(Records excerpted from a collection)
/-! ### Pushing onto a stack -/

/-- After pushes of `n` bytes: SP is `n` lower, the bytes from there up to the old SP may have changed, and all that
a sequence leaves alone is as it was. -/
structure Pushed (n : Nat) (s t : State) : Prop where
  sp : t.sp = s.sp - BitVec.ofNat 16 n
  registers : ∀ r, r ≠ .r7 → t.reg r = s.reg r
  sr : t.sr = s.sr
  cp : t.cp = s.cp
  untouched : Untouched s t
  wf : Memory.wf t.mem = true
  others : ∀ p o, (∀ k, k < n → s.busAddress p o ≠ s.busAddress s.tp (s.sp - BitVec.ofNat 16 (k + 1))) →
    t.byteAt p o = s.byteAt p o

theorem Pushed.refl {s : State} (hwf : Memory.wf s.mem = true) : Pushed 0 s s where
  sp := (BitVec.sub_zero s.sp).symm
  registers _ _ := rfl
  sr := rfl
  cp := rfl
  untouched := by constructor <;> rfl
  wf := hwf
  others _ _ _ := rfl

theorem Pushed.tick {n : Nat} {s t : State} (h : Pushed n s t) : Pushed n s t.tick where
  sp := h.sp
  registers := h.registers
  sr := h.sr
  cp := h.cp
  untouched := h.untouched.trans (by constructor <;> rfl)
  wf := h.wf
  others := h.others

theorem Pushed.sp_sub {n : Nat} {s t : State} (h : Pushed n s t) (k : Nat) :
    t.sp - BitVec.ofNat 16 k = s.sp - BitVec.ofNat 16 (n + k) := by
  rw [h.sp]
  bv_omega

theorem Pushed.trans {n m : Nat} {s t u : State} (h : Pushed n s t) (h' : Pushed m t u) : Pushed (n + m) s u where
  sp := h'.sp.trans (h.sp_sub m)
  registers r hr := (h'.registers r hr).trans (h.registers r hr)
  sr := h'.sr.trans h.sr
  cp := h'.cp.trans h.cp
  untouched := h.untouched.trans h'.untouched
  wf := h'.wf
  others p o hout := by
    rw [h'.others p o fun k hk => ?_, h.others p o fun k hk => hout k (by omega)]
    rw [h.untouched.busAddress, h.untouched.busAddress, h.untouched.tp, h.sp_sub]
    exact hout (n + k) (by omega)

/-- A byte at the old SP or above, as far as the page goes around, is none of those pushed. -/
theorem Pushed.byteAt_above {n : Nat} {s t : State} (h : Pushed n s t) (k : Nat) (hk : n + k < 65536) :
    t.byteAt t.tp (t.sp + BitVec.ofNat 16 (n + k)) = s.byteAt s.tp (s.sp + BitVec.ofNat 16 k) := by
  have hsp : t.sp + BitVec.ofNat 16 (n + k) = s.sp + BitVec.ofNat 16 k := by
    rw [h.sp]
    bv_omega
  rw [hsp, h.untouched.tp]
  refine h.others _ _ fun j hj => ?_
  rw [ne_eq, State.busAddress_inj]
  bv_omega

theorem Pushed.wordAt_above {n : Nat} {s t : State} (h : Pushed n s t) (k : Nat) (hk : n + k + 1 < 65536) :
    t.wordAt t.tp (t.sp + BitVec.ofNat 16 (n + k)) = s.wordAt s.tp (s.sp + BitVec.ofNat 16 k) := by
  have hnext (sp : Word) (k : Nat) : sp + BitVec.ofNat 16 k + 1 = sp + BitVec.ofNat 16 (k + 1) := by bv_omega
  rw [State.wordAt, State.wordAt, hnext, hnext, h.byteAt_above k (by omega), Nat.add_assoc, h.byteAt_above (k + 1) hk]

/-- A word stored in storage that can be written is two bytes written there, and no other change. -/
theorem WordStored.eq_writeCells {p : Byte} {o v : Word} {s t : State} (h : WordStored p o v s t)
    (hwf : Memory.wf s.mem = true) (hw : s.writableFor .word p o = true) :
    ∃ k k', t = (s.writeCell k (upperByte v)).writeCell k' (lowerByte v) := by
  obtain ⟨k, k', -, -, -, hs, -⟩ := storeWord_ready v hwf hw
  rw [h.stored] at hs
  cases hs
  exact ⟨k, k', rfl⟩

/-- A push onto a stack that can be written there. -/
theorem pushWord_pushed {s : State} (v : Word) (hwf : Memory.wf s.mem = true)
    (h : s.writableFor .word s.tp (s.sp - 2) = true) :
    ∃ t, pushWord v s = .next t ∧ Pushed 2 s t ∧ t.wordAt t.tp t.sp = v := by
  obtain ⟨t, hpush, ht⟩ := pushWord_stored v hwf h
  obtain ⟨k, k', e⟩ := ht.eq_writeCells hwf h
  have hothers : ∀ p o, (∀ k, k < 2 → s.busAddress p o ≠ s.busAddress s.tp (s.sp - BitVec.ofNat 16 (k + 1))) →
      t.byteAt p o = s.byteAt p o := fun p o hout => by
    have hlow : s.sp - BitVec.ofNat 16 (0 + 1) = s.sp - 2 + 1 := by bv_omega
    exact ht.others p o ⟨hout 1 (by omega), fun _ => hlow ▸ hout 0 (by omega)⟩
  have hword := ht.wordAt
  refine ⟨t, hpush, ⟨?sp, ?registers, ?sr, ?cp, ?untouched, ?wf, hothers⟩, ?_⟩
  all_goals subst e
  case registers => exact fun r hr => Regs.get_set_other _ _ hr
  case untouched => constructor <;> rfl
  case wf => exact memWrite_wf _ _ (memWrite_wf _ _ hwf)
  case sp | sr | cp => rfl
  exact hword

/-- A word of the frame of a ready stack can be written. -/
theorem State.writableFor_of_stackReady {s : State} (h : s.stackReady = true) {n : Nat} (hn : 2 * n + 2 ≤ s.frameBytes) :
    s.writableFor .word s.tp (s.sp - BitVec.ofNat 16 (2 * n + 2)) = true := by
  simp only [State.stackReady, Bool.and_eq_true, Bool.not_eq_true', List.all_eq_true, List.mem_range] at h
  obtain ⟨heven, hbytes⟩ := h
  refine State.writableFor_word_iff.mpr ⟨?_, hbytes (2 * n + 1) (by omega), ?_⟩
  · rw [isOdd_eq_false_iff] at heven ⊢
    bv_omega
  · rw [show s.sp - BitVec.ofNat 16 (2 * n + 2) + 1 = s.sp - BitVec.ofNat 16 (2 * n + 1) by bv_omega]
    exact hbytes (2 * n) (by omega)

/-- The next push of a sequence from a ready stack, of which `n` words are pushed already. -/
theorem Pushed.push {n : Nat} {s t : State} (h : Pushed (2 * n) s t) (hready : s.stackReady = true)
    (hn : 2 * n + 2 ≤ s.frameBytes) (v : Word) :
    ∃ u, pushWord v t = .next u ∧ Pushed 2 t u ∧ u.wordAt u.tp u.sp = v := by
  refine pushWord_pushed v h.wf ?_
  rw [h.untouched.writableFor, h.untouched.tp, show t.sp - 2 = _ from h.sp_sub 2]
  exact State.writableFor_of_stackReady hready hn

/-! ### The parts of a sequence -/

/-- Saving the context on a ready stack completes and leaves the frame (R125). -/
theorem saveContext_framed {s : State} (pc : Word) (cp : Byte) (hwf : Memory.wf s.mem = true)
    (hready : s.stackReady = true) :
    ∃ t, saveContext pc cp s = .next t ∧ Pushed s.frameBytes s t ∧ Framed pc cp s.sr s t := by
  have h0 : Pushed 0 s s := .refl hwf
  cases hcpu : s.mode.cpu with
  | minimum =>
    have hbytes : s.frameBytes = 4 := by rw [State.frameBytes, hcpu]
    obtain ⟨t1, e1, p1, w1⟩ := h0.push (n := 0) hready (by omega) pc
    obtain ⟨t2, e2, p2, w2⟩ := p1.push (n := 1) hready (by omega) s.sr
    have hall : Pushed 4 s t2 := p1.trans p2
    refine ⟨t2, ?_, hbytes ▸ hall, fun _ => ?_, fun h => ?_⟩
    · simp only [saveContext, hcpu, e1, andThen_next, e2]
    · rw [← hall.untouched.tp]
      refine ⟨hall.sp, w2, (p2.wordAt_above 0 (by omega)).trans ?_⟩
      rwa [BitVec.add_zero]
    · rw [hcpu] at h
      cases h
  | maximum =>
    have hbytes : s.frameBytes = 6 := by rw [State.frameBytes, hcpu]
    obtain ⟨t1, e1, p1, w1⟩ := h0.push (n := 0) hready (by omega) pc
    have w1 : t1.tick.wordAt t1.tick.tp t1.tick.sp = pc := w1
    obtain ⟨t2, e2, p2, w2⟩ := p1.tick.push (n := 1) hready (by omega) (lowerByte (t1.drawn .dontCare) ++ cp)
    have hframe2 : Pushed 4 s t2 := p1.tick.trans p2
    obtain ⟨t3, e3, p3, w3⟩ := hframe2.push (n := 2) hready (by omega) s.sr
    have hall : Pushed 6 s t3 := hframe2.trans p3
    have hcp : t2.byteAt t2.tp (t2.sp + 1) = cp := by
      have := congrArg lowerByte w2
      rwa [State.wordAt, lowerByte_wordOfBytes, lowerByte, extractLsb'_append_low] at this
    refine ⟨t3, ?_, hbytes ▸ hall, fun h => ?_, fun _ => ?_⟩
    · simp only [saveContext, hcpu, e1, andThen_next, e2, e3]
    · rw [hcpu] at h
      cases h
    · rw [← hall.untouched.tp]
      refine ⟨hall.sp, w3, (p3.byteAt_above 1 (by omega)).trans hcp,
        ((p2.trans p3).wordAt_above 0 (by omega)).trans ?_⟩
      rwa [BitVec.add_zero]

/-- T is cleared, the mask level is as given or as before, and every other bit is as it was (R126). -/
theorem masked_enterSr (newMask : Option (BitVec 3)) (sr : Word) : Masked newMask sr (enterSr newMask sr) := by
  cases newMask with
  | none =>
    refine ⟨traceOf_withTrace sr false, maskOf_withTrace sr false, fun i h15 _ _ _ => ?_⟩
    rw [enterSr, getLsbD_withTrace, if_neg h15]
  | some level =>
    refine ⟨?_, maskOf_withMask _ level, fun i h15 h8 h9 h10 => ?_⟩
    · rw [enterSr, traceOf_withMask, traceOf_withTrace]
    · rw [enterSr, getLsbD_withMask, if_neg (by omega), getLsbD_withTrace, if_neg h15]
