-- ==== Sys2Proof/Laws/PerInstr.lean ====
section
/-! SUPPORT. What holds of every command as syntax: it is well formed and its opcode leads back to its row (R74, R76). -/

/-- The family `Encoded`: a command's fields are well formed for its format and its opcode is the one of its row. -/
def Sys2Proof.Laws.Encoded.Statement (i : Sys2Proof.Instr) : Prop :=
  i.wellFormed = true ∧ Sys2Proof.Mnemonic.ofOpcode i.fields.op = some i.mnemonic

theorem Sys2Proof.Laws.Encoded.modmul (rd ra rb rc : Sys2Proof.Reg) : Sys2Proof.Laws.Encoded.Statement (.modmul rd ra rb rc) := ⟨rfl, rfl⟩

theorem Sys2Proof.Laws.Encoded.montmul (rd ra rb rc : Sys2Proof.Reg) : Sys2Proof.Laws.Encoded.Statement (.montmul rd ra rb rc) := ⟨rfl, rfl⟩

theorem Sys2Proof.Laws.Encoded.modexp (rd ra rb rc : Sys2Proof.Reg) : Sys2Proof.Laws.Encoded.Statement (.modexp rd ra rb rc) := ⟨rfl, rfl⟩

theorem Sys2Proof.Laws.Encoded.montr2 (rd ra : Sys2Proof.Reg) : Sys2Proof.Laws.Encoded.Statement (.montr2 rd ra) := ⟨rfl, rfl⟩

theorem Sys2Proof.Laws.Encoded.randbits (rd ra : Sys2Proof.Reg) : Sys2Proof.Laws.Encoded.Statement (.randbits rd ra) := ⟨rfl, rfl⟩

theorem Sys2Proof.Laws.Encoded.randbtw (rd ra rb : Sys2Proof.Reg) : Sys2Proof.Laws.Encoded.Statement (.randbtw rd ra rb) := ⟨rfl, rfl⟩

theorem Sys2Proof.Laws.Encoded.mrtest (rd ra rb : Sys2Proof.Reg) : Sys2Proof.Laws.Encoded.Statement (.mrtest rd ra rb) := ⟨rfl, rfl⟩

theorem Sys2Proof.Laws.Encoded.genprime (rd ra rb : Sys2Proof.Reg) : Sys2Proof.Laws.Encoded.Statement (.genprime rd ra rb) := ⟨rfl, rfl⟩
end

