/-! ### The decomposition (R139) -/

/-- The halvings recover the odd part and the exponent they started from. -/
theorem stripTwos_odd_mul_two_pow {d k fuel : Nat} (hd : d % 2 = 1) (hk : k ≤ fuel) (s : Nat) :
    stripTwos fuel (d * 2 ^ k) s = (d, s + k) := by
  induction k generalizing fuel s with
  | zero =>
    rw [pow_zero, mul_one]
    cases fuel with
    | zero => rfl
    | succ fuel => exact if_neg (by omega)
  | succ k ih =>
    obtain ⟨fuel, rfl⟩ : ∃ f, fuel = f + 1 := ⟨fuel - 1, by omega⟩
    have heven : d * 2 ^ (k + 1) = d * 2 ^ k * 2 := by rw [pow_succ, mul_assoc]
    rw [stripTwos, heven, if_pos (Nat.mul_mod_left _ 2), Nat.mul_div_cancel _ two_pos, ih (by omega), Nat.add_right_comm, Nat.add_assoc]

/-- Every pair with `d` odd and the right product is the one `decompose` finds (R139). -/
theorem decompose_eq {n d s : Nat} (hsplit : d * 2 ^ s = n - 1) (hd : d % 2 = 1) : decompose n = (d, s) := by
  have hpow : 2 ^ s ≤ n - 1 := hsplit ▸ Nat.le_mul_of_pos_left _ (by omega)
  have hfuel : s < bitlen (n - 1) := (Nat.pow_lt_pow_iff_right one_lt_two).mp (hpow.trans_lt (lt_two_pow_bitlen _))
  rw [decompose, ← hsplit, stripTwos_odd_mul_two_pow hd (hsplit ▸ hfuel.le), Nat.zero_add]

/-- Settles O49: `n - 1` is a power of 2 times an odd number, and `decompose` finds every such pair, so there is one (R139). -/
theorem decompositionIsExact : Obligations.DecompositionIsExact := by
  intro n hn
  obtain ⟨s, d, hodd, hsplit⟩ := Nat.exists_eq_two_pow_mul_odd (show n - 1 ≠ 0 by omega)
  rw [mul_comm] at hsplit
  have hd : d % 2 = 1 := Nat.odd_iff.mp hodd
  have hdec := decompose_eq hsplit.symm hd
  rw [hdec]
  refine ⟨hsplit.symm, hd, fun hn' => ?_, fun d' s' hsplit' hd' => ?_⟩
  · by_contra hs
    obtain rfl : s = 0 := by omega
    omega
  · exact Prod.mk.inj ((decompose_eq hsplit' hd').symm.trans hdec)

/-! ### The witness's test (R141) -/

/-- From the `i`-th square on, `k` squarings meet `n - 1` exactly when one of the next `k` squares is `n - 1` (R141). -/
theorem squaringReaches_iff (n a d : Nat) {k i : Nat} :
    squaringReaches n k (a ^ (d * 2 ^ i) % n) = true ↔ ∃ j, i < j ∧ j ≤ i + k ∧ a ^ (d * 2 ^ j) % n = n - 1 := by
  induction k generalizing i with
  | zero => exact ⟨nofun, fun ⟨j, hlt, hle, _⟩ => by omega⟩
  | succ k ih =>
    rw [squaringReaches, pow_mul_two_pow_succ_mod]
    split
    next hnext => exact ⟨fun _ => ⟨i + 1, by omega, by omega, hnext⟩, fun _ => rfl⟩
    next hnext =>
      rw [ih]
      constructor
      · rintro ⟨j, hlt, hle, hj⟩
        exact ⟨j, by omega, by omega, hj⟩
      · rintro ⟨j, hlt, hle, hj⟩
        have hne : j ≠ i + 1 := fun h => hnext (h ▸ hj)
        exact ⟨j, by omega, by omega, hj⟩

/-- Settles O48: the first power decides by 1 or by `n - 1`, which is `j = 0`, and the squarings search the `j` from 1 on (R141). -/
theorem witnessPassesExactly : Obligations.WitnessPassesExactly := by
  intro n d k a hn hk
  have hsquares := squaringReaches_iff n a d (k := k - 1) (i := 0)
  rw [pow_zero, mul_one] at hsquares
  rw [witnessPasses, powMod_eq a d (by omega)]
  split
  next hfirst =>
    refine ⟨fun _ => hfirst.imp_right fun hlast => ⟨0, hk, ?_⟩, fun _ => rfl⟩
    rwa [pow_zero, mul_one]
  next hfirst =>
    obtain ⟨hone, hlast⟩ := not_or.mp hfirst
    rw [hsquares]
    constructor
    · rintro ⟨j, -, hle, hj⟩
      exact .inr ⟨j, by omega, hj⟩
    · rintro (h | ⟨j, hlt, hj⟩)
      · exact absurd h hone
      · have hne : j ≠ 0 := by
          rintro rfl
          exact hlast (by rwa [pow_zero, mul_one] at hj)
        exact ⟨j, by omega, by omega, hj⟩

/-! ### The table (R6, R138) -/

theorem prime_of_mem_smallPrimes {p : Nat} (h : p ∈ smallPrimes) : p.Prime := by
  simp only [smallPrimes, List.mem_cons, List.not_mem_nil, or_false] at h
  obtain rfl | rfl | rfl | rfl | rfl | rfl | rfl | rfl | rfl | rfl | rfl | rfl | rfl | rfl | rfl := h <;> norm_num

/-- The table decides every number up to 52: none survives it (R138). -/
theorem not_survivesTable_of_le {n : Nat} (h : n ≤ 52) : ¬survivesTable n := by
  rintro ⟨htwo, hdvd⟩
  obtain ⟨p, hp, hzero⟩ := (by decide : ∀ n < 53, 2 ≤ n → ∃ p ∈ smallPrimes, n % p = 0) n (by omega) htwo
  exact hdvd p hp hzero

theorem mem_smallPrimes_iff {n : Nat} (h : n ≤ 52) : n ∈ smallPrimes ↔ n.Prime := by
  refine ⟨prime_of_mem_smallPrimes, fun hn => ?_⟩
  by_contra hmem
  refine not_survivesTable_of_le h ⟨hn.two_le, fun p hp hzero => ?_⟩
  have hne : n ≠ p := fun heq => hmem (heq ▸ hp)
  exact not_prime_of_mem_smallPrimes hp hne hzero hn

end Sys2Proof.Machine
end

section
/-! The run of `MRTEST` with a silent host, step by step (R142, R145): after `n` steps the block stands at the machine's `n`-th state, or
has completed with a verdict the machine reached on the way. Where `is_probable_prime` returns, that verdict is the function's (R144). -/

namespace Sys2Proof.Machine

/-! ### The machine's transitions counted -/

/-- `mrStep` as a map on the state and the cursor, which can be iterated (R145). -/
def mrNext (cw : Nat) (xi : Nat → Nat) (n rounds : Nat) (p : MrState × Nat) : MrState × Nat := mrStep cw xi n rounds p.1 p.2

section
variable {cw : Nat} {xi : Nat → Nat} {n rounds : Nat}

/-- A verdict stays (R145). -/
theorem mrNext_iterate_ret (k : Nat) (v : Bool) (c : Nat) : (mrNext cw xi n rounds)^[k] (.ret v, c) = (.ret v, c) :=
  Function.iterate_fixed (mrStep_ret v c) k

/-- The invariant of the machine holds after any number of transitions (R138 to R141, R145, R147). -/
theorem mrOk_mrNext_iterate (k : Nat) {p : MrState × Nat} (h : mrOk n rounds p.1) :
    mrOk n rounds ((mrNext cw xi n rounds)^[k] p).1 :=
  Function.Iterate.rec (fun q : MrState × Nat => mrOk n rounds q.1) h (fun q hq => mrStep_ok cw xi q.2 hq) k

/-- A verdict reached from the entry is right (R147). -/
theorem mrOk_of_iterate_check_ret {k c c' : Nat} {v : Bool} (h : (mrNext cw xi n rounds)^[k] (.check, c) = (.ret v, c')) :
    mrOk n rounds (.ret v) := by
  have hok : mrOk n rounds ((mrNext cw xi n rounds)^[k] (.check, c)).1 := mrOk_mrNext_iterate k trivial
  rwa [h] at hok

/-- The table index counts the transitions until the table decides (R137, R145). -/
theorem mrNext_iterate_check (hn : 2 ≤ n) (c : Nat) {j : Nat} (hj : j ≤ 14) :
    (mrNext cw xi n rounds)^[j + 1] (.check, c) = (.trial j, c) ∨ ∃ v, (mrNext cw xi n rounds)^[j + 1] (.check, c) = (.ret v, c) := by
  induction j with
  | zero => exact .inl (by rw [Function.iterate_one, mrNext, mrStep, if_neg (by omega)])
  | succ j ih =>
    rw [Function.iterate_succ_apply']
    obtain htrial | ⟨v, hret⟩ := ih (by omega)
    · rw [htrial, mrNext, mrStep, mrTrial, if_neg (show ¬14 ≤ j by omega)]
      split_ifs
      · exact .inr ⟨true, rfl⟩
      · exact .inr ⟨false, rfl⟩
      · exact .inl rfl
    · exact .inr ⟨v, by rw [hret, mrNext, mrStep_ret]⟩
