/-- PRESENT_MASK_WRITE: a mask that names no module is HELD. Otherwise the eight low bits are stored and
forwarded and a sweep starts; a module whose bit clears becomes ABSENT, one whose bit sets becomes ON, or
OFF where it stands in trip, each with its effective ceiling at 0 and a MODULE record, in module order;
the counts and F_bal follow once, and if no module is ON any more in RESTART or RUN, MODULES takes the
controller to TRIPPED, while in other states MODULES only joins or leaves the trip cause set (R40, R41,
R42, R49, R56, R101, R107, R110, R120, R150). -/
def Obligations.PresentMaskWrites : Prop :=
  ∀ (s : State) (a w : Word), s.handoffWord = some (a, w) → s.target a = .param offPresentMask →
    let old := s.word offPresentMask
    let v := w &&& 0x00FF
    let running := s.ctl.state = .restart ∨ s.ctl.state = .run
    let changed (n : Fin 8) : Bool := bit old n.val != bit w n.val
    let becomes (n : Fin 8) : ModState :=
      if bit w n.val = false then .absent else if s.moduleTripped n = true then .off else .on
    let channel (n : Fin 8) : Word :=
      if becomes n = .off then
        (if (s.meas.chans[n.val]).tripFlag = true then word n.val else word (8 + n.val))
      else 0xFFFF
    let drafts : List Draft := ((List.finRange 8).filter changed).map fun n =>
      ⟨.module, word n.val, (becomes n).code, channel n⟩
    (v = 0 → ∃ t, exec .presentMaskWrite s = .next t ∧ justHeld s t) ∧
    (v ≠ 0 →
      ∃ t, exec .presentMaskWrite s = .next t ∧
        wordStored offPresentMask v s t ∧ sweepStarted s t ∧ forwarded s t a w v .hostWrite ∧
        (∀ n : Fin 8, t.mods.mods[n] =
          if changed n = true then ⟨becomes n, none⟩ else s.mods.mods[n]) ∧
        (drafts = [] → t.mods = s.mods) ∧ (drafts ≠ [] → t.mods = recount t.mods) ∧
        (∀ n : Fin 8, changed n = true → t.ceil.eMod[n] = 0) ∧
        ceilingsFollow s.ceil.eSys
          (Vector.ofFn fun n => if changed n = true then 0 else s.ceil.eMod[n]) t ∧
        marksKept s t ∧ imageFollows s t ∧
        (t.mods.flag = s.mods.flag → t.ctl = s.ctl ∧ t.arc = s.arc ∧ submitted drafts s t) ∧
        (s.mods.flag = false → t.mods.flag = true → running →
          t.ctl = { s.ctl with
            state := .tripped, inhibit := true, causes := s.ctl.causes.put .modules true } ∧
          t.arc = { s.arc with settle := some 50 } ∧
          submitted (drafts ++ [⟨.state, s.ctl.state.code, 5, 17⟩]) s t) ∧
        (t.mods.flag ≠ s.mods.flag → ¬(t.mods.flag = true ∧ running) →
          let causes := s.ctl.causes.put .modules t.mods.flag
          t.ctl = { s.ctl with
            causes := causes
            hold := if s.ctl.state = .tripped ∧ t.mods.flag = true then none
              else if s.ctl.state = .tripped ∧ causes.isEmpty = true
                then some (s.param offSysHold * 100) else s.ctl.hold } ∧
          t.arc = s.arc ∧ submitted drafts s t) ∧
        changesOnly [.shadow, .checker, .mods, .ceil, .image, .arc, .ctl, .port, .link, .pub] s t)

§ THE TASK
As listed above, the lines from the line with "zero => rfl" to the line with "obtain ⟨s, d, hodd, hsplit⟩" are to be echoed exactly, with both ends included and nothing added.

§ SOLVED PROBLEM
    | zero => rfl
    | succ fuel => exact if_neg (by omega)
  | succ k ih =>
    obtain ⟨fuel, rfl⟩ : ∃ f, fuel = f + 1 := ⟨fuel - 1, by omega⟩
    have heven : d * 2 ^ (k + 1) = d * 2 ^ k * 2 := by rw [pow_succ, mul_assoc]
    rw [stripTwos, heven, if_pos (Nat.mul_mod_left _ 2), Nat.mul_div_cancel _ two_pos, ih (by omega), Nat.add_right_comm, Nat.add_assoc]

/-- Every pair with `d` odd and the right product is the one `decompose` finds (R139). -/
theorem decompose_eq {n d s : Nat} (hsplit : d * 2 ^ s = n - 1) (hd : d % 2 = 1) : decompose n = (d, s) := by
  have hpow : 2 ^ s ≤ n - 1 := hsplit ▸ Nat.le_mul_of_pos_left _ (by omega)
  have hfuel : s < bitlen (n - 1) := (Nat.pow_lt_pow_iff_right one_lt_two).mp (hpow.trans_lt (lt_two_pow_bitlen _))
  rw [decompose, ← hsplit, stripTwos_odd_mul_two_pow hd (hsplit ▸ hfuel.le), Nat.zero_add]

/-- Settles O49: `n - 1` is a power of 2 times an odd number, and `decompose` finds every such pair, so there is one (R139). -/
theorem decompositionIsExact : Obligations.DecompositionIsExact := by
  intro n hn
  obtain ⟨s, d, hodd, hsplit⟩ := Nat.exists_eq_two_pow_mul_odd (show n - 1 ≠ 0 by omega)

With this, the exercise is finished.